В пятницу, 13 августа, Владимир не приехал домой обедать и вообще вернулся очень поздно, в одиннадцатом часу вечера. Вера сильно беспокоилась, несколько раз пыталась связаться с ним посредством телефона, но в конторе никто не отвечал. Вера успокаивала себя тем, что Владимира могли срочно вызвать к кому-нибудь из клиентов, туда, где нет телефона, например, за город, в какой-нибудь дачный поселок. Придумывала и другие объяснения, но все они были надуманными, неубедительными и совсем не успокаивали. Скорее, наоборот, усиливали тревогу.
Владимир приехал сам не свой – осунувшийся, сутулый, с красными влажными глазами и сильно пьяный. Вошел, обнял Веру и заплакал. Это было очень непривычно – муж, плачущий у нее на плече. Вера сразу поняла, что произошло не просто нечто плохое, а нечто очень плохое, ужасное, непоправимое.
– Алексей застрелился, – услышала она сквозь рыдания. – У себя дома… Нет сомнений, что сам… Никак не объяснил… Ни письма, ни даже записки… Прости, Вера, мы не сможем поехать сейчас в Ялту…

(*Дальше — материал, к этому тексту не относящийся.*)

-- ==== Sys2Proof/Tests/Slice0.lean ====
section
/-! SUPPORT. Tests of single steps with values from the manual's worked sequences and tables, a smoke test of
well-formedness, and a witness for every clause of the statements that assumes something. -/

namespace Sys2Proof.Tests

open Sys2Proof Sys2Proof.Machine Sys2Proof.Safety

set_option maxRecDepth 20000

/-- The command answers a next state of which `f` holds. -/
def after (c : Instr) (s : State) (f : State → Bool) : Bool :=
  match exec c s with
  | .next t => f t
  | _ => false

/-- The entries waiting for the ring that `t` has beyond those of reset, as code and argument (R213). -/
def entries (t : State) : List (Event × Nat) := t.rw.buffer.map fun e => (e.event, e.arg.toNat)

/-! ## Well-formedness: each check refuses an ill-formed command -/

theorem test_wellFormed_lead : (Instr.leadByte 0x10 true).wellFormed = false := by decide
theorem test_wellFormed_unknown : (Instr.unknownCode 0x11 true).wellFormed = false := by decide
theorem test_wellFormed_record : (Instr.cueStoreWrite 3968 0 0 true).wellFormed = false := by decide
theorem test_wellFormed_edge : (Instr.rlineEdge true 0).wellFormed = false := by decide
theorem test_wellFormed_accepts :
    (Instr.leadByte 0x22 true).wellFormed = true ∧ (Instr.unknownCode 0x2F true).wellFormed = true ∧
    (Instr.cueStoreWrite 3967 15 0 true).wellFormed = true ∧ (Instr.rlineEdge true 600).wellFormed = true := by decide

/-! ## The step and the interface -/

/-- The interface runs the machine of this package from its reset state. -/
theorem test_core : core.reset = State.reset ∧ core.step State.reset = .next State.reset := ⟨rfl, rfl⟩

/-- The queue is taken first in, first out (assumption log 1). -/
theorem test_step_front :
    (match step { State.reset with pending := [.tapeZero, .showStop] } with
      | .next t => decide (t.pending = [.showStop] ∧ t.dd.lastCode = 0x45)
      | _ => false) = true := by decide

/-! ## The slide change mechanism: the worked change from slot 12 to slot 14 (01) -/

/-- The mechanism of the worked change, in this phase at this position. -/
def change (state : MechState) (p : Nat) : Tmc :=
  { Tmc.reset with
      tcode := 1, n := 80, homed := true, p := p, display := bcd p, target := some 14, state := state,
      op := some ⟨.changeTo 14, .cue, 1⟩ }

/-- The part with the mechanism in that phase. -/
def changing (m : Tmc) : State :=
  { State.reset with tmc := m, ca := { Ca.reset with inService := some ⟨.changeTo 14, .cue, 1⟩ } }
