-- ==== Sys2Proof/Machine/Operands.lean ====
section
/-! DEFINITION. The wire constants, the Timing Calculator's function, the derived constant BUF_LEN, the frame,
and every operand an operation reads: buffer bytes, the READY byte, the receive window, the top pair of RAW. -/

namespace Sys2Proof.Machine

/-- IDLE_BYTE (spec/00_scope.md R5, spec/30_encoding.md R52). -/
def idleByte : Byte := 0x00#8

/-- CLOCK_BYTE (R5, R52). -/
def clockByte : Byte := 0xAA#8

/-- SENTINEL (R5, R55). -/
def sentinelByte : Byte := 0xFF#8

/-- DATA_BYTES (R5). -/
def dataBytes : Nat := 6

/-- UNIT_BITS, bits per transfer unit (R5, R91). -/
def unitBits : Nat := 8

/-- ITER, the iterations of the decode pass (R5, R101). -/
def iterations : Nat := 32

/-- SCALE_DIVISOR (R5, R123). -/
def scaleDivisor : Nat := 4294967295

/-- P_MAX (spec/40_timing_calculator.md R73). -/
def productMax : Nat := 2 ^ 64 - 1

/-- `required_idle_bytes`, the pseudocode of R70. -/
def idleBytes (clockHz resetUs : Nat) : Nat :=
  let p := clockHz * resetUs
  let bytes := p / 1000000 / 8
  if bytes * 1000000 * 8 ≠ p then bytes + 1 else bytes

/-- The range of R73: both inputs positive, their product at most P_MAX. -/
def legalProfile (clockHz resetUs : Nat) : Bool :=
  decide (1 ≤ clockHz) && decide (1 ≤ resetUs) && decide (clockHz * resetUs ≤ productMax)

/-- BUF_LEN, derived from N (spec/10_state.md R21). -/
def State.bufLen (s : State) : Nat := s.n + dataBytes

/-- BUF has room for N + 6 bytes (R74, spec/92_eei_decisions.md D20). -/
def State.fits (s : State) : Bool :=
  match s.bufCap with
  | none => true
  | some cap => decide (s.bufLen ≤ cap)

/-- The Clock Profile is in range (R20, R73). -/
def State.profileLegal (s : State) : Bool := legalProfile s.clockHz s.resetUs

/-- The transmit frame for `n` idle bytes (R51). -/
def frame (n : Nat) : List Byte :=
  List.replicate n idleByte ++ List.replicate dataBytes clockByte

/-- The eight raw bits of a byte, bit 7 first (spec/20_memory.md R34). -/
def byteBits (b : Byte) : List Bool :=
  [b.getLsbD 7, b.getLsbD 6, b.getLsbD 5, b.getLsbD 4, b.getLsbD 3, b.getLsbD 2, b.getLsbD 1, b.getLsbD 0]

/-- The serial image of a run of bytes, ascending addresses (R53). -/
def serialImage (bytes : List Byte) : List Bool := bytes.flatMap byteBits

/-- One received raw bit shifted into a byte at the bottom, so that of eight the first received becomes bit 7
(spec/20_memory.md R34, R43). -/
def shiftIn (b : Byte) (x : Bool) : Byte := (b <<< 1) ||| BitVec.setWidth 8 (BitVec.ofBool x)

/-- The received bytes of a run of raw bits, eight bits to a byte, ascending addresses: raw receive bit j becomes bit
7 − (j mod 8) of byte floor(j / 8), the mirror of the serial image (R34, spec/30_encoding.md R54). -/
def packBits : List Bool → List Byte
  | x7 :: x6 :: x5 :: x4 :: x3 :: x2 :: x1 :: x0 :: rest =>
    [x7, x6, x5, x4, x3, x2, x1, x0].foldl shiftIn 0x00#8 :: packBits rest
  | _ => []

/-- The byte listed at an address, if there is one. -/
def Memory.read? : Memory → Nat → Option Byte
  | [], _ => none
  | (a', b) :: m, a => if a = a' then some b else Memory.read? m a

/-- Byte `a` of BUF: the listed byte, and where nothing is listed an unspecified one (R47; log 4). -/
def State.bufByte (s : State) (a : Nat) : Byte :=
  match Memory.read? s.buf a with
  | some b => b
  | none => Config.freeBufByte s.freeTick a

/-- The `k` bytes of BUF from address `a` on. -/
def State.bufBytes (s : State) (a k : Nat) : List Byte := (List.range k).map (fun i => s.bufByte (a + i))

/-- `MemRead(addr, k)`, defined for addr + k ≤ N + 6 (R32). -/
def State.memRead (s : State) (a k : Nat) : Option Nat :=
  if a + k ≤ s.bufLen then some (beNat (s.bufBytes a k)) else none

/-- The READY byte, at address N − 1 (R54, R94); none where N = 0 has no such address (R74). -/
def State.readyByte? (s : State) : Option Byte :=
  if s.n = 0 then none else some (s.bufByte (s.n - 1))

/-- WINDOW = MemRead(N, 6) (R56); always in range. -/
def State.window (s : State) : Nat := beNat (s.bufBytes s.n dataBytes)

/-- B1 = RAW[63] (spec/10_state.md R14). -/
def State.b1 (s : State) : Bool := s.raw.getLsbD 63

/-- B2 = RAW[62] (R14). -/
def State.b2 (s : State) : Bool := s.raw.getLsbD 62

/-- What XCHG submits to the transport (spec/42_exchange_validate.md R90, R91). -/
def State.transfer (s : State) : Transfer where
  buffer := s.bufBytes 0 s.bufLen
  length := s.bufLen
  clockHz := s.clockHz
  bitsPerUnit := unitBits
  interByteDelay := none

end Sys2Proof.Machine
end

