-- ==== Sys2Proof/Machine/Reading.lean ====
section
/-! DEFINITION. The operations READ and SCALE (spec/44_read_and_scale.md R120 to R125). -/

namespace Sys2Proof.Machine

/-- READ (R120). -/
def execRead (s : State) : StepResult := opRead s

/-- The exact quotient s / (2^32 − 1) (R123). -/
def scaleQuotient (v : SampleWord) : Rat := mkRat v.toNat scaleDivisor

/-- SCALE s (R123): pure, in any phase; it delivers the exact quotient and its word in SCALE_FMT (log 14). -/
def execScale (v : SampleWord) (s : State) : StepResult :=
  .next { s with scaled := some ⟨scaleQuotient v, Config.scaleFmt (scaleQuotient v)⟩ }

end Sys2Proof.Machine
end

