-- ==== Sys2Proof/Laws/State.lean ====
section
/-! SUPPORT. One lemma per field per update of State, true by rfl, so that no proof unfolds a record update; and the
same for the values computed from the configuration. -/

namespace Sys2Proof.Machine

variable (s : State)

/-! ### expose -/

@[simp] theorem State.expose_raw (p : DebugPoint) : (s.expose p).raw = s.raw := rfl
@[simp] theorem State.expose_out (p : DebugPoint) : (s.expose p).out = s.out := rfl
@[simp] theorem State.expose_cnt (p : DebugPoint) : (s.expose p).cnt = s.cnt := rfl
@[simp] theorem State.expose_phase (p : DebugPoint) : (s.expose p).phase = s.phase := rfl
@[simp] theorem State.expose_result (p : DebugPoint) : (s.expose p).result = s.result := rfl
@[simp] theorem State.expose_buf (p : DebugPoint) : (s.expose p).buf = s.buf := rfl
@[simp] theorem State.expose_clockHz (p : DebugPoint) : (s.expose p).clockHz = s.clockHz := rfl
@[simp] theorem State.expose_resetUs (p : DebugPoint) : (s.expose p).resetUs = s.resetUs := rfl
@[simp] theorem State.expose_n (p : DebugPoint) : (s.expose p).n = s.n := rfl
@[simp] theorem State.expose_debug (p : DebugPoint) : (s.expose p).debug = s.debug := rfl
@[simp] theorem State.expose_bufCap (p : DebugPoint) : (s.expose p).bufCap = s.bufCap := rfl
@[simp] theorem State.expose_answers (p : DebugPoint) : (s.expose p).answers = s.answers := rfl
@[simp] theorem State.expose_caller (p : DebugPoint) : (s.expose p).caller = s.caller := rfl
@[simp] theorem State.expose_submitted (p : DebugPoint) : (s.expose p).submitted = s.submitted := rfl
@[simp] theorem State.expose_serial (p : DebugPoint) : (s.expose p).serial = s.serial := rfl
@[simp] theorem State.expose_serialIn (p : DebugPoint) : (s.expose p).serialIn = s.serialIn := rfl
@[simp] theorem State.expose_dump (p : DebugPoint) :
    (s.expose p).dump =
      if s.debug then s.dump ++ [p] else s.dump := rfl
@[simp] theorem State.expose_scaled (p : DebugPoint) : (s.expose p).scaled = s.scaled := rfl
@[simp] theorem State.expose_freeTick (p : DebugPoint) : (s.expose p).freeTick = s.freeTick := rfl
@[simp] theorem State.expose_bufLen (p : DebugPoint) : (s.expose p).bufLen = s.bufLen := rfl
@[simp] theorem State.expose_profileLegal (p : DebugPoint) : (s.expose p).profileLegal = s.profileLegal := rfl
@[simp] theorem State.expose_fits (p : DebugPoint) : (s.expose p).fits = s.fits := rfl
@[simp] theorem State.expose_transfer (p : DebugPoint) : (s.expose p).transfer = s.transfer := rfl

– Какая Ялта! – возмущенно простонала Вера, чувствуя, что пол уходит у нее из-под ног. – Зачем нам Ялта?!
Пятница. Тринадцатое.
20
Письмо принес не почтальон, а молодой розовощекий офицер, назвавшийся поручиком Кальнингом. Увидев его на пороге, Вера, уже успевшая привыкнуть к плохому, заподозрила, что по ее душу явился очередной убийца. Когда правая рука поручика потянулась не к кобуре, а к висевшему у него на боку планшету, Вера немного успокоилась. Окончательно она смогла успокоиться лишь после того, как увидела поручика в окно, садившимся в пролетку. Пролетка была похожа на обычную, извозчицкую, только вместо бородатого автомедона на козлах сидел солдат.
«Г-же Вере Васильевне Холодной» – было написано на конверте торопливым, размашистым почерком. Вера зачем-то поглядела конверт на свет, потеребила в руках, а затем прошла в кабинет к Владимиру, села за стол и вскрыла письмо. Развернула единственный бывший там лист и прочла следующее:
«Многоуважаемая Вера Васильевна!
Прошу Вас быть завтра к двум часам пополудни в доме Военного ведомства на Арбате. Покажите при входе это письмо, и Вас тотчас же проводят ко мне.
Искренно Вас уважающий пол. Ерандаков».
Вера не знала полковника с такой фамилией, она вообще ни с кем из Ерандаковых не была знакома. Владимир смог припомнить только одного Ерандакова, начальника Нижегородского губернского жандармского управления, но у того вряд ли возникла бы нужда встречаться с Верой.
Если бы письмо принес почтальон и Веру в нем пригласили бы в какое-то иное место, а не в дом, принадлежавший Военному ведомству, то она туда не пошла бы. Но манкировать подобным приглашением было несообразно и в какой-то мере неприлично. Ясно же, что встреча важная, иначе приглашение с офицером не прислали бы.
После 10 августа Веру больше не беспокоили. Она объясняла это двумя обстоятельствами – смертью Алексея и возвращением Спаннокки в Вену (об этом Вера прочла в «Ведомостях»). У того, кто занял место Алексея, должно быть, имеются свои помощники, а «Иван Иванович» не напоминает о себе, потому что знает об отъезде Спаннокки. Все закончилось.